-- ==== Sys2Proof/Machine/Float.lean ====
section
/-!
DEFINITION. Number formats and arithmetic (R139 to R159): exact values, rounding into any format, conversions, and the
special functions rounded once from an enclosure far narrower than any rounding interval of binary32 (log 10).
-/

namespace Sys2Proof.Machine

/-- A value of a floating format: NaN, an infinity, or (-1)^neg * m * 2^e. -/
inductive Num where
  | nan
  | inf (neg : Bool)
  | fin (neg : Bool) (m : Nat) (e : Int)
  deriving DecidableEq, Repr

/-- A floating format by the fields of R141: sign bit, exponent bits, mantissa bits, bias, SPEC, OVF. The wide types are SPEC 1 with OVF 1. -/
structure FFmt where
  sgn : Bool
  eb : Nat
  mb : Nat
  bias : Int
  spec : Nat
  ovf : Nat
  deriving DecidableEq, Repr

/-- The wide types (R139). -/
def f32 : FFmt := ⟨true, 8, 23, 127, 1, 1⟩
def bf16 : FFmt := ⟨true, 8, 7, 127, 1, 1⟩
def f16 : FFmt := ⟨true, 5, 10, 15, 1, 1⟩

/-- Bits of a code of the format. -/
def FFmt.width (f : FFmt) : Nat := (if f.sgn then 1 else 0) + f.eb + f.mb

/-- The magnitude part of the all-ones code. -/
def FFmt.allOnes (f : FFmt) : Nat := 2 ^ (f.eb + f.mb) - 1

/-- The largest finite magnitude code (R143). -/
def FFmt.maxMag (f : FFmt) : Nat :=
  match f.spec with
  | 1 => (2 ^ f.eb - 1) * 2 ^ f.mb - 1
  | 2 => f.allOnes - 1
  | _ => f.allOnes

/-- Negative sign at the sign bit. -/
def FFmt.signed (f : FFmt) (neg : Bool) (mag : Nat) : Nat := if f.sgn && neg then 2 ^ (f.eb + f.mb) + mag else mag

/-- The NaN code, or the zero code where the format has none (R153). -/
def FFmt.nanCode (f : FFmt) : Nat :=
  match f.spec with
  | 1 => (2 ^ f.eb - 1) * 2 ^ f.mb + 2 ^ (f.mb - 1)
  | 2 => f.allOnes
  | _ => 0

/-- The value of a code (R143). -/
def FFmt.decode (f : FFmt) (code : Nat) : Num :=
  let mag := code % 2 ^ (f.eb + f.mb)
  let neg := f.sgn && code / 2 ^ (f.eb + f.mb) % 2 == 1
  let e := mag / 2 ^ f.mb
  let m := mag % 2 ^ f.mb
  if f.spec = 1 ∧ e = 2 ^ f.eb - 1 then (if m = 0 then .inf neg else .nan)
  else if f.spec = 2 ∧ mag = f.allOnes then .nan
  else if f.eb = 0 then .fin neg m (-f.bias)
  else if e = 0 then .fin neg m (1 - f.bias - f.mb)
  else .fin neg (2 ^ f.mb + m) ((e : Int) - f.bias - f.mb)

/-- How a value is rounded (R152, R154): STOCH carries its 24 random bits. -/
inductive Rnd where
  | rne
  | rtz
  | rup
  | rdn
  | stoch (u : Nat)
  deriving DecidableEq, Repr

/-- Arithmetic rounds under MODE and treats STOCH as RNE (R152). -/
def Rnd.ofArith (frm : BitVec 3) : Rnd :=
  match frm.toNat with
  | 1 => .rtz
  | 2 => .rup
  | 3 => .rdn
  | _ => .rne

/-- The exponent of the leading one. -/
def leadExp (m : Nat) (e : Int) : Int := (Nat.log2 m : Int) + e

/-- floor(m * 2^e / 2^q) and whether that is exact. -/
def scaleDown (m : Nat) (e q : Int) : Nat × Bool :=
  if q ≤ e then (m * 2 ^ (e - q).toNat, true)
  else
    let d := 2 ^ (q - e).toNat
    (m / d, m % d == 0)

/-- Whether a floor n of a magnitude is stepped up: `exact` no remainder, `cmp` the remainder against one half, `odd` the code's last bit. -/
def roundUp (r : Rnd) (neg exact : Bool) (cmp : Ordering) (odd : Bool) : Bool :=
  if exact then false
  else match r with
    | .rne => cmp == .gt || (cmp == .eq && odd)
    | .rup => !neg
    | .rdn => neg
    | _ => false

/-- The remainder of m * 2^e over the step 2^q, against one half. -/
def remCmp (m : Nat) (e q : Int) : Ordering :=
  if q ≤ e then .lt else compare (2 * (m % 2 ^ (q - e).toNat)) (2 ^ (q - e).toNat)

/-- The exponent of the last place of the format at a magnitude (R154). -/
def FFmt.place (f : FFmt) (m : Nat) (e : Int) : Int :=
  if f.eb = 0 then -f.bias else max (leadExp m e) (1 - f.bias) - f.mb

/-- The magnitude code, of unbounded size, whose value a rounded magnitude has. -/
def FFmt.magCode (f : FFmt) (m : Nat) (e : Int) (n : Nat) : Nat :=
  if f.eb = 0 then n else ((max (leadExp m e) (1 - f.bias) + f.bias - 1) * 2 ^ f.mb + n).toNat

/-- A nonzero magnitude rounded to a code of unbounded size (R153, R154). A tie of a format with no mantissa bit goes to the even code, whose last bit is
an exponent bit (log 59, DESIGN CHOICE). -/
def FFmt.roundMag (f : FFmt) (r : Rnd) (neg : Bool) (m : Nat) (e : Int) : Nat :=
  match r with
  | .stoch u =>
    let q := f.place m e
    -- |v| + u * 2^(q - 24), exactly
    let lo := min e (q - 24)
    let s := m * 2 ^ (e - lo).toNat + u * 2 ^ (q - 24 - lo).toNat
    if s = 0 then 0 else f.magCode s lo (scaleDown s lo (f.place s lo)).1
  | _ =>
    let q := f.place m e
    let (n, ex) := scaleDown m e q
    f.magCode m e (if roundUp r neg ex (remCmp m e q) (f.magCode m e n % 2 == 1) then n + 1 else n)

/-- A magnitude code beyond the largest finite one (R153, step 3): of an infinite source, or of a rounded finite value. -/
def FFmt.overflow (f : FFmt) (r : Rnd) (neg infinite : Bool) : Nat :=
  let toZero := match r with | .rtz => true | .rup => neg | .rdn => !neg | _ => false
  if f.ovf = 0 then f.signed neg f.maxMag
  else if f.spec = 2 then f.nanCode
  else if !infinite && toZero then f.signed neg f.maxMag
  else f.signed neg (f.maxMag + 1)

********************

REQUIRED WORK: Could you retype each record exactly as it appears?

RESULT:
-- ==== Sys2Proof/Machine/Float.lean ====
section
/-!
DEFINITION. Number formats and arithmetic (R139 to R159): exact values, rounding into any format, conversions, and the
special functions rounded once from an enclosure far narrower than any rounding interval of binary32 (log 10).
-/

namespace Sys2Proof.Machine

/-- A value of a floating format: NaN, an infinity, or (-1)^neg * m * 2^e. -/
inductive Num where
  | nan
  | inf (neg : Bool)
  | fin (neg : Bool) (m : Nat) (e : Int)
  deriving DecidableEq, Repr

/-- A floating format by the fields of R141: sign bit, exponent bits, mantissa bits, bias, SPEC, OVF. The wide types are SPEC 1 with OVF 1. -/
structure FFmt where
  sgn : Bool
  eb : Nat
  mb : Nat
  bias : Int
  spec : Nat
  ovf : Nat
  deriving DecidableEq, Repr

/-- The wide types (R139). -/
def f32 : FFmt := ⟨true, 8, 23, 127, 1, 1⟩
def bf16 : FFmt := ⟨true, 8, 7, 127, 1, 1⟩
def f16 : FFmt := ⟨true, 5, 10, 15, 1, 1⟩

/-- Bits of a code of the format. -/
def FFmt.width (f : FFmt) : Nat := (if f.sgn then 1 else 0) + f.eb + f.mb

/-- The magnitude part of the all-ones code. -/
def FFmt.allOnes (f : FFmt) : Nat := 2 ^ (f.eb + f.mb) - 1

/-- The largest finite magnitude code (R143). -/
def FFmt.maxMag (f : FFmt) : Nat :=
  match f.spec with
  | 1 => (2 ^ f.eb - 1) * 2 ^ f.mb - 1
  | 2 => f.allOnes - 1
  | _ => f.allOnes

/-- Negative sign at the sign bit. -/
def FFmt.signed (f : FFmt) (neg : Bool) (mag : Nat) : Nat := if f.sgn && neg then 2 ^ (f.eb + f.mb) + mag else mag

/-- The NaN code, or the zero code where the format has none (R153). -/
def FFmt.nanCode (f : FFmt) : Nat :=
  match f.spec with
  | 1 => (2 ^ f.eb - 1) * 2 ^ f.mb + 2 ^ (f.mb - 1)
  | 2 => f.allOnes
  | _ => 0

/-- The value of a code (R143). -/
def FFmt.decode (f : FFmt) (code : Nat) : Num :=
  let mag := code % 2 ^ (f.eb + f.mb)
  let neg := f.sgn && code / 2 ^ (f.eb + f.mb) % 2 == 1
  let e := mag / 2 ^ f.mb
  let m := mag % 2 ^ f.mb
  if f.spec = 1 ∧ e = 2 ^ f.eb - 1 then (if m = 0 then .inf neg else .nan)
  else if f.spec = 2 ∧ mag = f.allOnes then .nan
  else if f.eb = 0 then .fin neg m (-f.bias)
  else if e = 0 then .fin neg m (1 - f.bias - f.mb)
  else .fin neg (2 ^ f.mb + m) ((e : Int) - f.bias - f.mb)

/-- How a value is rounded (R152, R154): STOCH carries its 24 random bits. -/
inductive Rnd where
  | rne
  | rtz
  | rup
  | rdn
  | stoch (u : Nat)
  deriving DecidableEq, Repr

/-- Arithmetic rounds under MODE and treats STOCH as RNE (R152). -/
def Rnd.ofArith (frm : BitVec 3) : Rnd :=
  match frm.toNat with
  | 1 => .rtz
  | 2 => .rup
  | 3 => .rdn
  | _ => .rne

/-- The exponent of the leading one. -/
def leadExp (m : Nat) (e : Int) : Int := (Nat.log2 m : Int) + e

/-- floor(m * 2^e / 2^q) and whether that is exact. -/
def scaleDown (m : Nat) (e q : Int) : Nat × Bool :=
  if q ≤ e then (m * 2 ^ (e - q).toNat, true)
  else
    let d := 2 ^ (q - e).toNat
    (m / d, m % d == 0)

/-- Whether a floor n of a magnitude is stepped up: `exact` no remainder, `cmp` the remainder against one half, `odd` the code's last bit. -/
def roundUp (r : Rnd) (neg exact : Bool) (cmp : Ordering) (odd : Bool) : Bool :=
  if exact then false
  else match r with
    | .rne => cmp == .gt || (cmp == .eq && odd)
    | .rup => !neg
    | .rdn => neg
    | _ => false

/-- The remainder of m * 2^e over the step 2^q, against one half. -/
def remCmp (m : Nat) (e q : Int) : Ordering :=
  if q ≤ e then .lt else compare (2 * (m % 2 ^ (q - e).toNat)) (2 ^ (q - e).toNat)

/-- The exponent of the last place of the format at a magnitude (R154). -/
def FFmt.place (f : FFmt) (m : Nat) (e : Int) : Int :=
  if f.eb = 0 then -f.bias else max (leadExp m e) (1 - f.bias) - f.mb

/-- The magnitude code, of unbounded size, whose value a rounded magnitude has. -/
def FFmt.magCode (f : FFmt) (m : Nat) (e : Int) (n : Nat) : Nat :=
  if f.eb = 0 then n else ((max (leadExp m e) (1 - f.bias) + f.bias - 1) * 2 ^ f.mb + n).toNat

/-- A nonzero magnitude rounded to a code of unbounded size (R153, R154). A tie of a format with no mantissa bit goes to the even code, whose last bit is
an exponent bit (log 59, DESIGN CHOICE). -/
def FFmt.roundMag (f : FFmt) (r : Rnd) (neg : Bool) (m : Nat) (e : Int) : Nat :=
  match r with
  | .stoch u =>
    let q := f.place m e
    -- |v| + u * 2^(q - 24), exactly
    let lo := min e (q - 24)
    let s := m * 2 ^ (e - lo).toNat + u * 2 ^ (q - 24 - lo).toNat
    if s = 0 then 0 else f.magCode s lo (scaleDown s lo (f.place s lo)).1
  | _ =>
    let q := f.place m e
    let (n, ex) := scaleDown m e q
    f.magCode m e (if roundUp r neg ex (remCmp m e q) (f.magCode m e n % 2 == 1) then n + 1 else n)

/-- A magnitude code beyond the largest finite one (R153, step 3): of an infinite source, or of a rounded finite value. -/
def FFmt.overflow (f : FFmt) (r : Rnd) (neg infinite : Bool) : Nat :=
  let toZero := match r with | .rtz => true | .rup => neg | .rdn => !neg | _ => false
  if f.ovf = 0 then f.signed neg f.maxMag
  else if f.spec = 2 then f.nanCode
  else if !infinite && toZero then f.signed neg f.maxMag
  else f.signed neg (f.maxMag + 1)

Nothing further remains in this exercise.